Or sure that there are no important gaps? We could try further testing, but I suspect that most of you would start to check your tests against some kind of model in your minds of what the program should do. So even if you’re using tests, you still probably do have some model! Why not try to use that model more directly then, and get some leverage from it? What’s stopping you?

I don’t claim that this position is 100-percent perfect and all of the details have been worked out, and it’s unlikely that any language or paradigm will reach 100 percent (and that includes ‘graduate student’). But on reflection, I’d rather have a great language for 80 percent of my code with warts of varying (but manageable) complexity for the remainder, rather than an ‘okay’ language for 90 percent.

Translating the Code to Idris

As a first step, before we start playing with more advanced ideas, let’s see if we can get the word-wrap code running in Idris. Here’s the small test suite. Only minor changes are needed here, since Idris is pretty Haskell-like—and the changes are just in the type signature.

(Note: I’m using Idris version 0.9.7 for this article, same as for last month’s, though there have been a few useful changes to Idris since that article appeared. Let me know on the magazine forum if you have problems though.)

 tests : (Nat -> String -> String) -> List Bool
 tests wrap = [ wrap 1 "" == ""
  , wrap 1 "x" == "x"
  , wrap 1 "xx" == "x\nx"
  , wrap 1 "xxx" == "x\nx\nx"
  , wrap 1 "x x" == "x\nx"
  , wrap 2 "x x" == "x\nx"
  , wrap 3 "x xxxx" == "x\nxxx\nx"

At present, the type signature is not optional in Idris. This point is worth a few comments. Remember that type signatures are (mostly) optional in Haskell, and the exceptions occur when you’re using tricky combinations of type-class-based overloading? This is because most of the time, the Haskell implementation can infer the type automatically, though on occasion will need some hints on resolving the overloading. The same might be possible in Idris for relatively simple code. So why does the current implementation take a firmer line and require them everywhere?

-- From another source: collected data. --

/-- In RX_CMPL any byte is the complement byte, and the frame is classified: SEQ - 1 is a duplicate whatever the
complement; else another value than SEQ is fatal (CAN CAN, 0x39); else a wrong complement is invalid; else the frame
is a candidate. A duplicate or invalid frame is drained, or answered at once where DRAIN_ON_REJECT is false (R206,
R207). -/
def Obligations.ComplementByteClassifies : Prop :=
  ∀ (s : State) (i : Instr) (c : Byte) (rest : List Byte), encode i = .byte c → s.st = .rxCmpl → s.rx = c :: rest →
    (s.rseq = s.seq + 255#8 → s.params.drainOnReject = true →
      exec i s = .next { s with rx := rest, rcmp := c, pend := .dup, idx := 0#11, st := .rxDrain }) ∧
    (s.rseq = s.seq + 255#8 → s.params.drainOnReject = false →
      exec i s = .next
        { s with
          rx := rest, rcmp := c, tx := s.tx ++ [0x06#8], last := true, rtry := 0x00#8, deadline := some .rxNext,
          expired := false, st := .rxNextWait }) ∧
    (s.rseq ≠ s.seq + 255#8 → s.rseq ≠ s.seq →
      exec i s = .next
        { s with rx := rest, rcmp := c, tx := s.tx ++ [0x18#8, 0x18#8], result := 0x39#8, st := .done }) ∧
    (s.rseq = s.seq → c ≠ ~~~s.rseq → s.params.drainOnReject = true →
      exec i s = .next { s with rx := rest, rcmp := c, pend := .invalid, idx := 0#11, st := .rxDrain }) ∧
    (s.rseq = s.seq → c ≠ ~~~s.rseq → s.params.drainOnReject = false → s.err + 1#8 = s.params.nMaxErr →
      exec i s = .next
        { s with
          rx := rest, rcmp := c, err := s.err + 1#8, tx := s.tx ++ [0x18#8, 0x18#8], result := 0x57#8,
          st := .done }) ∧
    (s.rseq = s.seq → c ≠ ~~~s.rseq → s.params.drainOnReject = false → s.err + 1#8 ≠ s.params.nMaxErr →
      exec i s = .next
        { s with
          rx := rest, rcmp := c, err := s.err + 1#8, tx := s.tx ++ [0x15#8], last := false, rtry := 0x00#8,
          deadline := some .rxNext, expired := false, st := .rxNextWait }) ∧
    (s.rseq = s.seq → c = ~~~s.rseq →
      exec i s = .next { s with rx := rest, rcmp := c, idx := 0#11, st := .rxData })

/-- In RX_DATA any byte is stored at FB[IDX]. The last trailer byte decides the frame: where the trailer read is the
trailer of the payload read, the payload joins DST, SEQ advances, ERR is cleared and ACK goes out; else one error is
counted, and NAK goes out or, at the N_MAXERR-th, CAN CAN with 0x57 (R208, R215, R217, R218). -/
def Obligations.DataByteStoredAndFrameVerified : Prop :=
  ∀ (s : State) (i : Instr) (b : Byte) (rest : List Byte) (tl : Nat) (fb : Memory),
    encode i = .byte b → s.st = .rxData → s.rx = b :: rest → trailerLength s.ckm = some tl →
    fb = s.fb.write s.idx.toNat [b] →
    (s.idx.toNat + 1 < bsz s + tl →
      exec i s = .next { s with rx := rest, fb := fb, idx := s.idx + 1#11 }) ∧
    (s.idx.toNat + 1 = bsz s + tl →
      ckAppend s.params.checksum s.ckm (fb.readN 0 (bsz s)) = some (fb.readN (bsz s) tl) →
      exec i s = .next
        { s with
          rx := rest, fb := fb, idx := s.idx + 1#11, dst := s.dst ++ fb.readN 0 (bsz s), seq := s.seq + 1#8,
          err := 0x00#8, tx := s.tx ++ [0x06#8], last := true, rtry := 0x00#8, deadline := some .rxNext,
          expired := false, st := .rxNextWait }) ∧
    (s.idx.toNat + 1 = bsz s + tl →
      ckAppend s.params.checksum s.ckm (fb.readN 0 (bsz s)) ≠ some (fb.readN (bsz s) tl) →
      s.err + 1#8 = s.params.nMaxErr →
      exec i s = .next
        { s with
          rx := rest, fb := fb, idx := s.idx + 1#11, err := s.err + 1#8, tx := s.tx ++ [0x18#8, 0x18#8],
          result := 0x57#8, st := .done }) ∧
    (s.idx.toNat + 1 = bsz s + tl →
      ckAppend s.params.checksum s.ckm (fb.readN 0 (bsz s)) ≠ some (fb.readN (bsz s) tl) →
      s.err + 1#8 ≠ s.params.nMaxErr →
      exec i s = .next
        { s with
          rx := rest, fb := fb, idx := s.idx + 1#11, err := s.err + 1#8, tx := s.tx ++ [0x15#8], last := false,
          rtry := 0x00#8, deadline := some .rxNext, expired := false, st := .rxNextWait })

/-- In RX_DRAIN any byte only counts; the last one answers with the classification made at the complement byte: ACK
for a duplicate, with SEQ, ERR and DST unchanged, an error for an invalid frame (R209, R216, R217). -/
def Obligations.DrainedFrameIsAnswered : Prop :=
  ∀ (s : State) (i : Instr) (b : Byte) (rest : List Byte) (tl : Nat),
    encode i = .byte b → s.st = .rxDrain → s.rx = b :: rest → trailerLength s.ckm = some tl →
    (s.idx.toNat + 1 < bsz s + tl → exec i s = .next { s with rx := rest, idx := s.idx + 1#11 }) ∧
    (s.idx.toNat + 1 = bsz s + tl → s.pend = .dup →
      exec i s = .next
        { s with
          rx := rest, idx := s.idx + 1#11, tx := s.tx ++ [0x06#8], last := true, rtry := 0x00#8,
          deadline := some .rxNext, expired := false, st := .rxNextWait }) ∧
    (s.idx.toNat + 1 = bsz s + tl → s.pend = .invalid → s.err + 1#8 = s.params.nMaxErr →
      exec i s = .next
        { s with
          rx := rest, idx := s.idx + 1#11, err := s.err + 1#8, tx := s.tx ++ [0x18#8, 0x18#8], result := 0x57#8,
          st := .done }) ∧
    (s.idx.toNat + 1 = bsz s + tl → s.pend = .invalid → s.err + 1#8 ≠ s.params.nMaxErr →
      exec i s = .next
        { s with
          rx := rest, idx := s.idx + 1#11, err := s.err + 1#8, tx := s.tx ++ [0x15#8], last := false,
          rtry := 0x00#8, deadline := some .rxNext, expired := false, st := .rxNextWait })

Part of this is probably implementor convenience, though note that in this more type-orientated language we’ll be using type information in stronger ways so it’s mostly in our interest to play along and provide such type information. In comparison, Haskell’s type inference follows the traditional idea that you write some code and then see what the compiler makes of it. Computer says yes, or computer says no. But in our context, types are much more central to the activity of programming, much like the role of tests in TDD, and the system will use the additional information to guide the construction of the code.

Straying briefly into a theoretical distinction—but only to make sure I’ve properly got this point across—notice that type inference and type checking are not the same thing. The former takes some complete code and tries to work out its type, and it’s pretty much a bottom-up operation: we traverse the syntax tree and eventually return a type (or some error messages). Type checking could be implemented in a similar way, where the checking part compares an inferred type to the claimed type, but there are other options. One of these is to work top-down through the syntax tree, effectively propagating the constraints from the claimed type and onto the code itself.

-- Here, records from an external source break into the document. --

/-- The rule leaves FB as it was. -/
def KeepsFb (f : State → Result) : Prop := ∀ s t : State, f s = .next t → t.fb = s.fb

/-- The rule leaves FB from BSZ up as it was. -/
def KeepsFbTail (f : State → Result) : Prop :=
  ∀ s t : State, f s = .next t → ∀ a, bsz s ≤ a → t.fb.read a = s.fb.read a

theorem KeepsFb.tail {f : State → Result} (h : KeepsFb f) : KeepsFbTail f := by
  intro s t ht a _
  rw [h s t ht]

theorem takeByte_keepsFb {k : State → Result} (b : Byte) (h : KeepsFb k) : KeepsFb (takeByte b k) := by
  intro s t ht
  obtain ⟨rest, -, hk⟩ := takeByte_next ht
  exact h { s with rx := rest } t hk

theorem takeByte_keepsFbTail {k : State → Result} (b : Byte) (h : KeepsFbTail k) : KeepsFbTail (takeByte b k) := by
  intro s t ht
  obtain ⟨rest, -, hk⟩ := takeByte_next ht
  exact h { s with rx := rest } t hk

/-! The rules of the wire bytes. -/

theorem discardByte_keepsFb : KeepsFb discardByte := by rintro s _ ⟨⟩; rfl

theorem endSession_keepsFb (c : Cause) : KeepsFb (fun s => .next (endSession c s)) := by rintro s _ ⟨⟩; rfl

theorem eotTaken_keepsFb : KeepsFb eotTaken := by rintro s _ ⟨⟩; rfl

theorem beginFrame_keepsFb (x : Bool) : KeepsFb (beginFrame x) := by rintro s _ ⟨⟩; rfl

theorem sequenceByte_keepsFb (b : Byte) : KeepsFb (sequenceByte b) := by rintro s _ ⟨⟩; rfl

theorem complementByte_keepsFb (b : Byte) : KeepsFb (complementByte b) := by
  intro s t h
  rw [complementByte_eq] at h
  cases h
  exact complemented_fb _

theorem respondPending_keepsFb : KeepsFb respondPending := by
  intro s t h
  rcases respondPending_next h with ⟨-, rfl⟩ | ⟨-, rfl⟩
  · rfl
  · exact invalidAnswered_fb s

theorem drainByte_keepsFb : KeepsFb drainByte := by
  intro s t h
  obtain ⟨tl, -, ⟨-, hr⟩ | ⟨-, rfl⟩⟩ := drainByte_next h
  · exact respondPending_keepsFb { s with idx := s.idx + 1#11 } t hr
  · rfl

theorem blockError_keepsFb : KeepsFb blockError := by
  intro s t h
  cases blockError_move h <;> rfl

/-- A chunk is laid out at 0 to BSZ - 1 (R171). -/
theorem nextChunk_keepsFbTail : KeepsFbTail nextChunk := by
  intro s t h a ha
  cases nextChunk_move h with
  | eot => rfl
  | frame tr hlt htr =>
    have hlen : (nextPayload s).length = bsz s := padded_take_length _ _
    exact read_write_outside s.fb 0 (nextPayload s) a (.inr (by omega))

theorem requestTaken_keepsFbTail (m : ChecksumMode) : KeepsFbTail (requestTaken m) :=
  fun s => nextChunk_keepsFbTail { s with ckm := m }

theorem blockAcked_keepsFbTail : KeepsFbTail blockAcked :=
  fun s => nextChunk_keepsFbTail { s with seq := seqNext s.seq, err := 0x00#8 }

/-- A data byte is stored at IDX and nowhere else (R208). -/
theorem dataByte_keepsFbElsewhere {b : Byte} {s t : State} (h : dataByte b s = .next t) (a : Nat)
    (ha : a ≠ s.idx.toNat) : t.fb.read a = s.fb.read a := by
  obtain ⟨tl, -, -, rfl⟩ := dataByte_next h
  have hfb : (if (s.idx + 1#11).toNat = bsz s + tl then verified tl (stored b s) else stored b s).fb =
      s.fb.write s.idx.toNat [b] := by
    split
    · exact verified_fb tl (stored b s)
    · rfl
  rw [hfb]
  exact read_write_outside s.fb s.idx.toNat [b] a (by simp only [List.length_singleton]; omega)

/-! The instructions. -/

/-- Only the bytes the state stores are changed from s to t. -/
structure FbFrame (s t : State) : Prop where
  data : s.st = .rxData → ∀ a, a ≠ s.idx.toNat → t.fb.read a = s.fb.read a
  chunk : s.st = .txHsWait ∨ s.st = .txBlkWait → ∀ a, bsz s ≤ a → t.fb.read a = s.fb.read a
  other : s.st ≠ .rxData → s.st ≠ .txHsWait → s.st ≠ .txBlkWait → t.fb = s.fb

theorem fbFrame_of_eq {s t : State} (h : t.fb = s.fb) : FbFrame s t :=
  ⟨fun _ _ _ => by rw [h], fun _ _ _ => by rw [h], fun _ _ _ => h⟩

theorem fbFrame_of_tail {s t : State} (hst : s.st = .txHsWait ∨ s.st = .txBlkWait)
    (h : ∀ a, bsz s ≤ a → t.fb.read a = s.fb.read a) : FbFrame s t :=
  ⟨fun hd => by rcases hst with hst | hst <;> simp [hst] at hd, fun _ => h,
    fun _ h1 h2 => (hst.elim h1 h2).elim⟩

theorem eventColumn_fbFrame {b : Byte} {f1 f2 f3 f4 f5 : State → Result} {s t : State} (h1 : KeepsFbTail f1)
    (h2 : KeepsFbTail f2) (h3 : KeepsFb f3) (h4 : KeepsFb f4) (h5 : KeepsFb f5)
    (h : eventColumn b f1 f2 f3 f4 f5 s = .next t) : FbFrame s t := by
  unfold eventColumn at h
  cases hst : s.st <;> simp only [hst] at h
  case txHsWait => exact fbFrame_of_tail (.inl hst) (takeByte_keepsFbTail b h1 s t h)
  case txBlkWait => exact fbFrame_of_tail (.inr hst) (takeByte_keepsFbTail b h2 s t h)
  case txEotWait => exact fbFrame_of_eq (takeByte_keepsFb b h3 s t h)
  case rxHsWait => exact fbFrame_of_eq (takeByte_keepsFb b h4 s t h)
  case rxSeq => exact fbFrame_of_eq (takeByte_keepsFb b (sequenceByte_keepsFb b) s t h)
  case rxCmpl => exact fbFrame_of_eq (takeByte_keepsFb b (complementByte_keepsFb b) s t h)
  case rxData =>
    obtain ⟨rest, -, hk⟩ := takeByte_next h
    have helse := dataByte_keepsFbElsewhere (s := { s with rx := rest }) hk
    exact ⟨fun _ => helse, fun hs => by simp [hst] at hs, fun hs => absurd hst hs⟩
  case rxDrain => exact fbFrame_of_eq (takeByte_keepsFb b drainByte_keepsFb s t h)
  case rxNextWait => exact fbFrame_of_eq (takeByte_keepsFb b h5 s t h)
  case idle => cases h; exact fbFrame_of_eq rfl
  case done => cases h; exact fbFrame_of_eq rfl
  case reserved => cases h

theorem command_keepsFb {i : Instr} {s t : State} (hi : i.port = .command) (h : exec i s = .next t) :
    t.fb = s.fb := by
  cases i with
  | nop opt => cases h; rfl
  | send opt =>
    simp only [exec, execSend] at h
    split at h
    · cases h; rfl
    · split at h
      · cases h; rfl
      · cases h
  | receive opt =>
    simp only [exec, execReceive] at h
    split at h <;> cases h <;> rfl
  | cancel opt =>
    simp only [exec, execCancel] at h
    split at h <;> cases h <;> rfl
  | soh | stx | eot | ack | nak | can | cpmeof | crq | other => cases hi

theorem exec_fbFrame {i : Instr} {s t : State} (h : exec i s = .next t) : FbFrame s t := by
  have disc := discardByte_keepsFb
  cases i with
  | soh => exact eventColumn_fbFrame disc.tail disc.tail disc (beginFrame_keepsFb _) (beginFrame_keepsFb _) h
  | stx => exact eventColumn_fbFrame disc.tail disc.tail disc (beginFrame_keepsFb _) (beginFrame_keepsFb _) h
  | eot => exact eventColumn_fbFrame disc.tail disc.tail disc disc eotTaken_keepsFb h
  | ack => exact eventColumn_fbFrame disc.tail blockAcked_keepsFbTail (endSession_keepsFb _) disc disc h
  | nak => exact eventColumn_fbFrame (requestTaken_keepsFbTail _) blockError_keepsFb.tail disc disc disc h
  | can => exact eventColumn_fbFrame disc.tail (endSession_keepsFb _).tail (endSession_keepsFb _) disc disc h
  | cpmeof => exact eventColumn_fbFrame disc.tail disc.tail disc disc disc h
  | crq => exact eventColumn_fbFrame (requestTaken_keepsFbTail _) disc.tail disc disc disc h
  | other b => exact eventColumn_fbFrame disc.tail disc.tail disc disc disc h
  | nop | send | receive | cancel => exact fbFrame_of_eq (command_keepsFb rfl h)

/-- Settles O30: the frame of each wire byte's column, and that no command writes FB. -/
theorem frameBufferChangesOnlyWhereStored : Obligations.FrameBufferChangesOnlyWhereStored := by
  intro i s t h
  obtain ⟨hdata, hchunk, hother⟩ := exec_fbFrame h
  exact ⟨hdata, hchunk, hother, fun hi => command_keepsFb hi h⟩

end Sys2Proof.Laws
end

section
/-!
PROOFS. Scope: no step depends on what FB, RSEQ and RCMP hold from before (spec/10_state.md R42, R47): one lemma per
rule of the machine, that it answers alike from two states that differ only there.
-/

namespace Sys2Proof.Laws

open Sys2Proof Sys2Proof.Machine Sys2Proof.Config Sys2Proof.Safety

/-- The state with other contents of FB, RSEQ and RCMP. -/
def withLeftovers (fb : Memory) (q c : Byte) (s : State) : State := { s with fb := fb, rseq := q, rcmp := c }

theorem exists_withLeftovers {s s' : State} (h : SameButLeftovers s s') : ∃ fb q c, s' = withLeftovers fb q c s :=
  ⟨s'.fb, s'.rseq, s'.rcmp, h.fields⟩

/-- No rule of these states reads a byte or register written before the state was entered. -/
def Forgets (st : FsmState) : Prop := st ≠ .txBlkWait ∧ st ≠ .rxData ∧ st ≠ .rxCmpl

theorem same_of_forgets {t : State} (fb : Memory) (q c : Byte) (h : Forgets t.st) :
    SameButLeftovers t (withLeftovers fb q c t) := by
  obtain ⟨hsend, hdata, hcmpl⟩ := h
  exact ⟨rfl, fun hst => absurd hst hsend, fun hst => absurd hst hdata, fun hst => absurd hst hcmpl⟩

/-- A change that keeps ST, IDX, BLK1K, FB and RSEQ keeps the relation. -/
theorem same_of_kept {s t : State} {fb : Memory} {q c : Byte} (h : SameButLeftovers s (withLeftovers fb q c s))
    (hst : t.st = s.st) (hidx : t.idx = s.idx) (hsize : t.blk1k = s.blk1k) (hfb : t.fb = s.fb)
    (hrseq : t.rseq = s.rseq) : SameButLeftovers t (withLeftovers fb q c t) where
  fields := rfl
  sending := fun ht => by
    have hb : bsz t = bsz s := by rw [bsz, bsz, hsize]
    rw [hfb, hb]
    exact h.sending (hst ▸ ht)
  receiving := fun ht => by
    rw [hfb, hidx]
    exact h.receiving (hst ▸ ht)
  sequence := fun ht => by
    rw [hrseq]
    exact h.sequence (hst ▸ ht)

/-- Where the first answer is a next state, so is the second, and the two states differ only in leftovers. -/
def SameAfter (r r' : Result) : Prop := ∀ t, r = .next t → ∃ t', r' = .next t' ∧ SameButLeftovers t t'

theorem sameAfter_next {t t' : State} (h : SameButLeftovers t t') : SameAfter (.next t) (.next t') := by
  rintro _ ⟨⟩
  exact ⟨t', rfl, h⟩

theorem sameAfter_fault (f : Fault) (r : Result) : SameAfter (.fault f) r := by rintro t ⟨⟩

theorem sameAfter_refused (f : Refusal) (r : Result) : SameAfter (.refused f) r := by rintro t ⟨⟩

/-- A rule of the wait state `st` answers alike from states that differ only in leftovers. -/
def IgnoresLeftovers (st : FsmState) (f : State → Result) : Prop :=
  ∀ (s : State) (fb : Memory) (q c : Byte), s.st = st → SameButLeftovers s (withLeftovers fb q c s) →
    SameAfter (f s) (f (withLeftovers fb q c s))

theorem takeByte_ignores {st : FsmState} {k : State → Result} (b : Byte) (hk : IgnoresLeftovers st k) :
    IgnoresLeftovers st (takeByte b k) := by
  intro s fb q c hst h t ht
  obtain ⟨rest, hrx, hnext⟩ := takeByte_next ht
  have hpop : SameButLeftovers (popped rest s) (withLeftovers fb q c (popped rest s)) :=
    same_of_kept h rfl rfl rfl rfl rfl
  obtain ⟨t', ht', hsame⟩ := hk (popped rest s) fb q c hst hpop t hnext
  exact ⟨t', (takeByte_cons (s := withLeftovers fb q c s) hrx).trans ht', hsame⟩

theorem discardByte_ignores (st : FsmState) : IgnoresLeftovers st discardByte := fun _ _ _ _ _ h => sameAfter_next h

/-! The sender's rules. -/

theorem endSession_same (cause : Cause) (s : State) (fb : Memory) (q c : Byte) :
    SameAfter (.next (endSession cause s)) (.next (endSession cause (withLeftovers fb q c s))) :=
  sameAfter_next (same_of_forgets (t := endSession cause s) fb q c ⟨nofun, nofun, nofun⟩)

/-- The payload just fetched reads back, whatever FB held. -/
theorem readN_write_nextPayload (m : Memory) (s : State) :
    (m.write 0 (nextPayload s)).readN 0 (bsz s) = nextPayload s := by
  have hlen : (nextPayload s).length = bsz s := padded_take_length _ _
  have := readN_write_self m 0 (nextPayload s)
  rwa [hlen] at this

theorem nextChunk_same (s : State) (fb : Memory) (q c : Byte) :
    SameAfter (nextChunk s) (nextChunk (withLeftovers fb q c s)) := by
  intro t ht
  cases nextChunk_move ht with
  | eot heq =>
    exact ⟨_, nextChunk_eot (s := withLeftovers fb q c s) heq, same_of_forgets fb q c ⟨nofun, nofun, nofun⟩⟩
  | frame tr hlt htr =>
    exact ⟨_, nextChunk_frame (s := withLeftovers fb q c s) hlt htr, rfl,
      fun _ => (readN_write_nextPayload fb s).trans (readN_write_nextPayload s.fb s).symm, nofun, nofun⟩

theorem blockError_ignores : IgnoresLeftovers .txBlkWait blockError := by
  intro s fb q c hst h t ht
  have hread : fb.readN 0 (bsz s) = s.fb.readN 0 (bsz s) := h.sending hst
  cases blockError_move ht with
  | exhausted heq =>
    exact ⟨_, blockError_exhausted (s := withLeftovers fb q c s) heq,
      same_of_forgets fb q c ⟨nofun, nofun, nofun⟩⟩
  | again tr hne htr =>
    have hsent := blockError_again (s := withLeftovers fb q c s) hne (hread.symm ▸ htr)
    refine ⟨_, hsent, ?_, fun _ => hread, nofun, nofun⟩
    show frameSent (fb.readN 0 (bsz s)) tr _ = _
    rw [hread]
    rfl

theorem txEotExpiry_ignores : IgnoresLeftovers .txEotWait txEotExpiry := by
  intro s fb q c hst h
  unfold txEotExpiry
  by_cases hn : s.rtry = s.params.nTxEot
  · rw [if_pos hn, if_pos (by exact hn)]
    exact endSession_same .txOkUnacked s fb q c
  · rw [if_neg hn, if_neg (by exact hn)]
    exact sameAfter_next (same_of_kept h rfl rfl rfl rfl rfl)

/-! The receiver's rules. -/

theorem duplicateAnswered_same (s : State) (fb : Memory) (q c : Byte) :
    SameButLeftovers (duplicateAnswered s) (duplicateAnswered (withLeftovers fb q c s)) :=
  same_of_forgets (t := duplicateAnswered s) fb q c ⟨nofun, nofun, nofun⟩

theorem invalidAnswered_same (s : State) (fb : Memory) (q c : Byte) :
    SameButLeftovers (invalidAnswered s) (invalidAnswered (withLeftovers fb q c s)) := by
  unfold invalidAnswered
  by_cases hn : s.err + 1#8 = s.params.nMaxErr
  · rw [if_pos hn, if_pos (by exact hn)]
    exact same_of_forgets fb q c ⟨nofun, nofun, nofun⟩
  · rw [if_neg hn, if_neg (by exact hn)]
    exact same_of_forgets fb q c ⟨nofun, nofun, nofun⟩

theorem respondPending_same (s : State) (fb : Memory) (q c : Byte) :
    SameAfter (respondPending s) (respondPending (withLeftovers fb q c s)) := by
  have hp : (withLeftovers fb q c s).pend = s.pend := rfl
  unfold respondPending
  rw [hp]
  cases s.pend
  case dup => exact sameAfter_next (duplicateAnswered_same s fb q c)
  case invalid =>
    simp only [respondInvalid_eq]
    exact sameAfter_next (invalidAnswered_same s fb q c)
  case none => exact sameAfter_fault _ _
  case reserved => exact sameAfter_fault _ _

theorem rejected_same (p : Pending) (s : State) (fb : Memory) (q c : Byte) :
    SameButLeftovers (rejected p s) (rejected p (withLeftovers fb q c s)) := by
  have hd : (withLeftovers fb q c s).params = s.params := rfl
  unfold rejected
  rw [hd]
  split
  · exact same_of_forgets fb q c ⟨nofun, nofun, nofun⟩
  · split
    · exact duplicateAnswered_same s fb q c
    · exact invalidAnswered_same s fb q c

/-- The complement byte is judged by RSEQ and the byte itself; the payload starts at IDX 0. -/
theorem complemented_same (s : State) (fb : Memory) :
    SameButLeftovers (complemented s) (complemented (withLeftovers fb s.rseq s.rcmp s)) := by
  have hc : classify (withLeftovers fb s.rseq s.rcmp s).seq (withLeftovers fb s.rseq s.rcmp s).rseq
      (withLeftovers fb s.rseq s.rcmp s).rcmp = classify s.seq s.rseq s.rcmp := rfl
  unfold complemented
  rw [hc]
  cases classify s.seq s.rseq s.rcmp
  case dup => exact rejected_same .dup s fb _ _
  case sync => exact same_of_forgets fb s.rseq s.rcmp ⟨nofun, nofun, nofun⟩
  case invalid => exact rejected_same .invalid s fb _ _
  case candidate => exact ⟨rfl, nofun, fun _ a ha => absurd ha (Nat.not_lt_zero a), nofun⟩

theorem complementByte_ignores (b : Byte) : IgnoresLeftovers .rxCmpl (complementByte b) := by
  intro s fb q c hst h
  obtain rfl : q = s.rseq := h.sequence hst
  rw [complementByte_eq, complementByte_eq]
  exact sameAfter_next (complemented_same { s with rcmp := b } fb)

Idris’ type checker is more in this style, particularly since it’s also used to ‘elaborate’ input syntax (i.e., raw code with implicit arguments and overloading) into the full, unambiguous internal abstract syntax. To sum up, Idris probably could drop the restriction in simple cases but it helps the machine (to help us) if we provide the type signature, and it helps us by early catching of errors.

Plus, type inference is starting to look a bit overrated and opinion is turning towards elaboration via type checking as the more powerful notion. Inference is a convenient feature to have, but it does place some annoying limits on various programming language features. For example, see how Scala and Haskell have to limit their implementation of ‘Generalized Algebraic Data Types’ (GADTs) to retain type inference. In contrast, languages like Idris—which use checking via elaboration—aren’t so constrained by type inference and so can support the full range of inductive families (which we will look at soon).

The switch of emphasis from inference to checking also mirrors what I mentioned above about stronger ways to use type information to guide program development.

Next change: instead of Int I’ve switched to Nat. We’ll be using Nat quite a bit so why not start now. The Nat type is defined like this.

 data Nat = O | S Nat

It means, a natural number is zero (that’s a capital O) or the successor (S) of a natural number. If you ever did number theory, you might recognize these as part of the Peano axioms.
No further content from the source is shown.